- _Task statement_:
From the entries below, copy exactly the lines from the one that contains "unfold takePixel; split <;> rfl" through the one that contains "theorem takePacked_same (p", both included, and only those.

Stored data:
++++++++++

-- ==== Sys2Proof/Laws/Transfer.lean ====
section
/-! SUPPORT. The transfer engine: how a cursor moves, what a transfer command can change, and that a cursor between two
commands is as `TransferCursor.Ok` says. -/

namespace Sys2Proof.Machine

/-! ## The cursor -/

/-- A cursor inside its region or just past its end. -/
structure TransferCursor.InRegion (x : TransferCursor) : Prop where
  width : x.cx < x.rrw
  height : 0 < x.rrh
  inside : x.cy < x.rrh ∨ (x.cy = x.rrh ∧ x.cx = 0)

theorem TransferCursor.Ok.inRegion' {x : TransferCursor} (h : x.Ok) : x.InRegion :=
  ⟨h.width, h.height, h.inRegion.imp id (fun h => ⟨h.1, h.2.1⟩)⟩

/-- Cursors of one transfer: the latched buffers, window, direction and region are the same. -/
def TransferCursor.Same (x y : TransferCursor) : Prop := y = { x with cx := y.cx, cy := y.cy, carry := y.carry }

theorem TransferCursor.Same.refl (x : TransferCursor) : x.Same x := rfl

theorem TransferCursor.Same.trans {x y z : TransferCursor} (h1 : x.Same y) (h2 : y.Same z) : x.Same z := by
  obtain ⟨⟩ := x; obtain ⟨⟩ := y; obtain ⟨⟩ := z
  simp only [TransferCursor.Same, TransferCursor.mk.injEq, and_true] at *
  simp_all

/-- Moving on changes the position only. -/
theorem TransferCursor.advance_same (x : TransferCursor) : x.Same x.advance ∧ x.advance.carry = x.carry := by
  unfold TransferCursor.advance; split <;> exact ⟨rfl, rfl⟩

theorem TransferCursor.full_eq_false {x : TransferCursor} : x.full = false ↔ x.cy < x.rrh := by
  simp [TransferCursor.full]

theorem TransferCursor.full_eq_true {x : TransferCursor} : x.full = true ↔ x.rrh ≤ x.cy := by
  simp [TransferCursor.full]

theorem TransferCursor.InRegion.advance {x : TransferCursor} (h : x.InRegion) (hf : x.full = false) :
    x.advance.InRegion := by
  rw [TransferCursor.full_eq_false] at hf
  have h1 := h.width
  have h2 := h.height
  unfold TransferCursor.advance
  split
  · exact ⟨by show 0 < x.rrw; omega, h2, by show x.cy + 1 < x.rrh ∨ (x.cy + 1 = x.rrh ∧ 0 = 0); omega⟩
  · next hc => exact ⟨by show x.cx + 1 < x.rrw; omega, h2, .inl hf⟩

theorem TransferCursor.passed_advance {x : TransferCursor} : x.advance.passed = x.passed + 1 := by
  unfold TransferCursor.advance TransferCursor.passed
  split
  · next h => simp only [Nat.add_mul, Nat.one_mul, ← h]; omega
  · simp only; omega

theorem TransferCursor.InRegion.full_iff {x : TransferCursor} (h : x.InRegion) :
    x.full = true ↔ x.passed = x.rrh * x.rrw := by
  rw [TransferCursor.full_eq_true]
  have h1 := h.width
  unfold TransferCursor.passed
  rcases h.inside with hc | ⟨hc, hx⟩
  · constructor
    · intro h'; omega
    · intro h'
      have : (x.cy + 1) * x.rrw ≤ x.rrh * x.rrw := Nat.mul_le_mul_right _ hc
      rw [Nat.add_mul, Nat.one_mul] at this
      omega
  · simp [hc, hx]

/-! ## Host to local -/

/-- Putting a pixel changes the cursor's position only. -/
theorem putPixel_snd (p : Psm) (st : LocalMem × TransferCursor) (v : VWord) :
    (putPixel p st v).2 = if st.2.full then st.2 else st.2.advance := by
  unfold putPixel; dsimp only; split <;> rfl

theorem LocalMem.Ok.putPixel {st : LocalMem × TransferCursor} (h : st.1.Ok) (p : Psm) (v : VWord) :
    (putPixel p st v).1.Ok := by
  unfold Machine.putPixel; dsimp only; split
  · exact h
  · exact h.writePixel _ _ _ _ _ _

theorem LocalMem.Ok.putPixels {st : LocalMem × TransferCursor} (h : st.1.Ok) (p : Psm) (l : List VWord) :
    (l.foldl (Machine.putPixel p) st).1.Ok := by
  induction l generalizing st with
  | nil => exact h
  | cons v l ih => exact ih (h.putPixel p v)

theorem putPixels_same (p : Psm) (st : LocalMem × TransferCursor) (l : List VWord) :
    st.2.Same (l.foldl (putPixel p) st).2 ∧ (l.foldl (putPixel p) st).2.carry = st.2.carry := by
  induction l generalizing st with
  | nil => exact ⟨rfl, rfl⟩
  | cons v l ih =>
    have h2 : st.2.Same (putPixel p st v).2 ∧ (putPixel p st v).2.carry = st.2.carry := by
      rw [putPixel_snd]
      split
      · exact ⟨rfl, rfl⟩
      · exact st.2.advance_same
    exact ⟨h2.1.trans (ih _).1, (ih _).2.trans h2.2⟩

theorem putPixels_inRegion (p : Psm) {st : LocalMem × TransferCursor} (h : st.2.InRegion) (l : List VWord) :
    (l.foldl (putPixel p) st).2.InRegion := by
  induction l generalizing st with
  | nil => exact h
  | cons v l ih =>
    apply ih
    rw [putPixel_snd]
    split
    · exact h
    · next hf => exact h.advance (by simpa using hf)

/-- Each pixel moves the cursor on by one until the region is full (R490). -/
theorem putPixels_passed (p : Psm) {st : LocalMem × TransferCursor} (h : st.2.InRegion) (l : List VWord) :
    (l.foldl (putPixel p) st).2.passed = min (st.2.passed + l.length) (st.2.rrh * st.2.rrw) := by
  induction l generalizing st with
  | nil =>
    have hle : st.2.passed ≤ st.2.rrh * st.2.rrw := by
      by_cases hf : st.2.full = true
      · exact le_of_eq (h.full_iff.1 hf)
      · have h1 := TransferCursor.full_eq_false.1 (by simpa using hf)
        have h2 : (st.2.cy + 1) * st.2.rrw ≤ st.2.rrh * st.2.rrw := Nat.mul_le_mul_right _ h1
        rw [Nat.add_mul, Nat.one_mul] at h2
        have h3 := h.width
        unfold TransferCursor.passed
        omega
    simp only [List.foldl_nil, List.length_nil, Nat.add_zero]
    omega
  | cons v l ih =>
    rw [List.foldl_cons]
    by_cases hf : st.2.full = true
    · have e : putPixel p st v = st := by simp [putPixel, hf]
      rw [e, ih h, h.full_iff.1 hf]
      simp only [List.length_cons]
      omega
    · have hf' : st.2.full = false := by simpa using hf
      have e : (putPixel p st v).2 = st.2.advance := by rw [putPixel_snd, if_neg hf]
      rw [ih (e ▸ h.advance hf'), e, TransferCursor.passed_advance, st.2.advance_same.1]
      simp only [List.length_cons]
      omega

/-- What is left of a byte stream cut into 24-bit pixels is no whole pixel (R491). -/
theorem cut24_left_length (l : List Byte) : (cut24 l).2.length = l.length % 3 := by
  induction l using cut24.induct with
  | case1 b0 b1 b2 rest ih => simp only [cut24, ih, List.length_cons]; omega
  | case2 rest h =>
    match rest, h with
    | [], _ => rfl
    | [_], _ => rfl
    | [_, _], _ => rfl
    | b0 :: b1 :: b2 :: r, h => exact absurd rfl (h b0 b1 b2 r)

/-- How many pixels a byte stream gives (R491). -/
theorem cut24_length (l : List Byte) : (cut24 l).1.length = l.length / 3 := by
  induction l using cut24.induct with
  | case1 b0 b1 b2 rest ih => simp only [cut24, ih, List.length_cons]; omega
  | case2 rest h =>
    match rest, h with
    | [], _ => rfl
    | [_], _ => simp [cut24]
    | [_, _], _ => simp [cut24]
    | b0 :: b1 :: b2 :: r, h => exact absurd rfl (h b0 b1 b2 r)

@[simp] theorem dataBytes_length (d : Word) : (dataBytes d).length = 8 := by simp [dataBytes]

/-- A data word changes the cursor's position and carry only. -/
theorem putData_same (p : Psm) (lm : LocalMem) (x : TransferCursor) (d : Word) :
    x.Same (putData p lm x d).2 ∧ (putData p lm x d).2.carry = (unpackData p x.carry d).2 :=
  have h := putPixels_same p (lm, { x with carry := (unpackData p x.carry d).2 }) (unpackData p x.carry d).1
  ⟨TransferCursor.Same.trans (y := { x with carry := (unpackData p x.carry d).2 }) rfl h.1, h.2⟩

theorem putData_inRegion (p : Psm) (lm : LocalMem) {x : TransferCursor} (h : x.InRegion) (d : Word) :
    (putData p lm x d).2.InRegion :=
  putPixels_inRegion p (st := (lm, { x with carry := (unpackData p x.carry d).2 })) ⟨h.1, h.2, h.3⟩ _

theorem unpackData_carry_length (p : Psm) (carry : List Byte) (d : Word) (h : carry.length ≤ 2) :
    (unpackData p carry d).2.length ≤ 2 := by
  unfold unpackData
  split
  · rw [cut24_left_length]; omega
  · exact h

/-- What an HWREG write can do: nothing, or move an active host-to-local transfer on. -/
theorem State.transferWrite_cases (s : State) (d : Word) :
    ((∀ x, s.xfer = some x → x.dir ≠ .hostToLocal) ∧ s.transferWrite d = s) ∨
    (∃ x, s.xfer = some x ∧ x.dir = .hostToLocal ∧
      s.transferWrite d =
        { s with
          lm := (putData ((Psm.ofCode x.dpsm).getD .ct32) s.lm x d).1
          xfer :=
            if (putData ((Psm.ofCode x.dpsm).getD .ct32) s.lm x d).2.full then none
            else some (putData ((Psm.ofCode x.dpsm).getD .ct32) s.lm x d).2 }) := by
  unfold State.transferWrite
  cases hx : s.xfer with
  | none => exact .inl ⟨by simp, rfl⟩
  | some x =>
    by_cases hd : x.dir = .hostToLocal
    · refine .inr ⟨x, rfl, hd, ?_⟩
      simp [hd]
    · refine .inl ⟨?_, ?_⟩
      · intro y hy; cases hy; exact hd
      · simp [hd]

theorem State.transferWrite_frame (s : State) (d : Word) :
    s.transferWrite d = { s with lm := (s.transferWrite d).lm, xfer := (s.transferWrite d).xfer } := by
  rcases State.transferWrite_cases s d with ⟨-, e⟩ | ⟨x, -, -, e⟩ <;> rw [e]

theorem State.transferWrite_lm_ok {s : State} (d : Word) (h : s.lm.Ok) : (s.transferWrite d).lm.Ok := by
  rcases State.transferWrite_cases s d with ⟨-, e⟩ | ⟨x, -, -, e⟩ <;> rw [e]
  · exact h
  · exact LocalMem.Ok.putPixels (st := (s.lm, _)) h _ _

theorem State.transferWrite_cursor_ok {s : State} (d : Word) (h : ∀ x, s.xfer = some x → x.Ok) :
    ∀ x, (s.transferWrite d).xfer = some x → x.Ok := by
  rcases State.transferWrite_cases s d with ⟨-, e⟩ | ⟨x, hx, hd, e⟩
  · rw [e]; exact h
  · rw [e]
    intro y hy
    have hok := h x hx
    obtain ⟨p, hp, hc⟩ := hok.format
    have hr := putData_inRegion ((Psm.ofCode x.dpsm).getD .ct32) s.lm hok.inRegion' d
    obtain ⟨he, hcar⟩ := putData_same ((Psm.ofCode x.dpsm).getD .ct32) s.lm x d
    dsimp only at hy
    split at hy
    · cases hy
    · next hf =>
      cases hy
      have hp' : Psm.ofCode x.dpsm = some p := by rw [hd] at hp; exact hp
      have hlt := TransferCursor.full_eq_false.1 (by simpa using hf)
      refine ⟨hr.width, hr.height, .inl hlt, ⟨p, ?_, fun h24 => ?_⟩, ?_⟩
      · rw [he]
        simp only [hd, hp']
      · rw [hcar, hp', Option.getD_some]
        simp only [unpackData, h24, if_false]
        exact hc h24
      · rw [hcar]
        exact unpackData_carry_length _ _ _ hok.carry

/-! ## Local to host -/

theorem takePixel_snd (p : Psm) (m : Memory) (x : TransferCursor) :
    (takePixel p m x).2 = if x.full then x else x.advance := by
  unfold takePixel; split <;> rfl

theorem takePixel_same (p : Psm) (m : Memory) (x : TransferCursor) :
    x.Same (takePixel p m x).2 ∧ (takePixel p m x).2.carry = x.carry := by
  rw [takePixel_snd]
  split
  · exact ⟨rfl, rfl⟩
  · exact x.advance_same

theorem takePixel_inRegion (p : Psm) (m : Memory) {x : TransferCursor} (h : x.InRegion) :
    (takePixel p m x).2.InRegion := by
  rw [takePixel_snd]
  split
  · exact h
  · next hf => exact h.advance (by simpa using hf)

theorem takePacked_same (p : Psm) (m : Memory) (n i : Nat) (x : TransferCursor) :
    x.Same (takePacked p m n i x).2 ∧ (takePacked p m n i x).2.carry = x.carry := by
  induction n generalizing i x with
  | zero => exact ⟨rfl, rfl⟩
  | succ n ih =>
    have h := takePixel_same p m x
    exact ⟨h.1.trans (ih (i + 1) _).1, (ih (i + 1) _).2.trans h.2⟩

theorem takePacked_inRegion (p : Psm) (m : Memory) (n i : Nat) {x : TransferCursor} (h : x.InRegion) :
    (takePacked p m n i x).2.InRegion := by
  induction n generalizing i x with
  | zero => exact h
  | succ n ih => exact ih (i + 1) (takePixel_inRegion p m h)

++++++++++

- _Exercise solution_:
  unfold takePixel; split <;> rfl

theorem takePixel_same (p : Psm) (m : Memory) (x : TransferCursor) :
    x.Same (takePixel p m x).2 ∧ (takePixel p m x).2.carry = x.carry := by
  rw [takePixel_snd]
  split
  · exact ⟨rfl, rfl⟩
  · exact x.advance_same

theorem takePixel_inRegion (p : Psm) (m : Memory) {x : TransferCursor} (h : x.InRegion) :
    (takePixel p m x).2.InRegion := by
  rw [takePixel_snd]
  split
  · exact h
  · next hf => exact h.advance (by simpa using hf)

theorem takePacked_same (p : Psm) (m : Memory) (n i : Nat) (x : TransferCursor) :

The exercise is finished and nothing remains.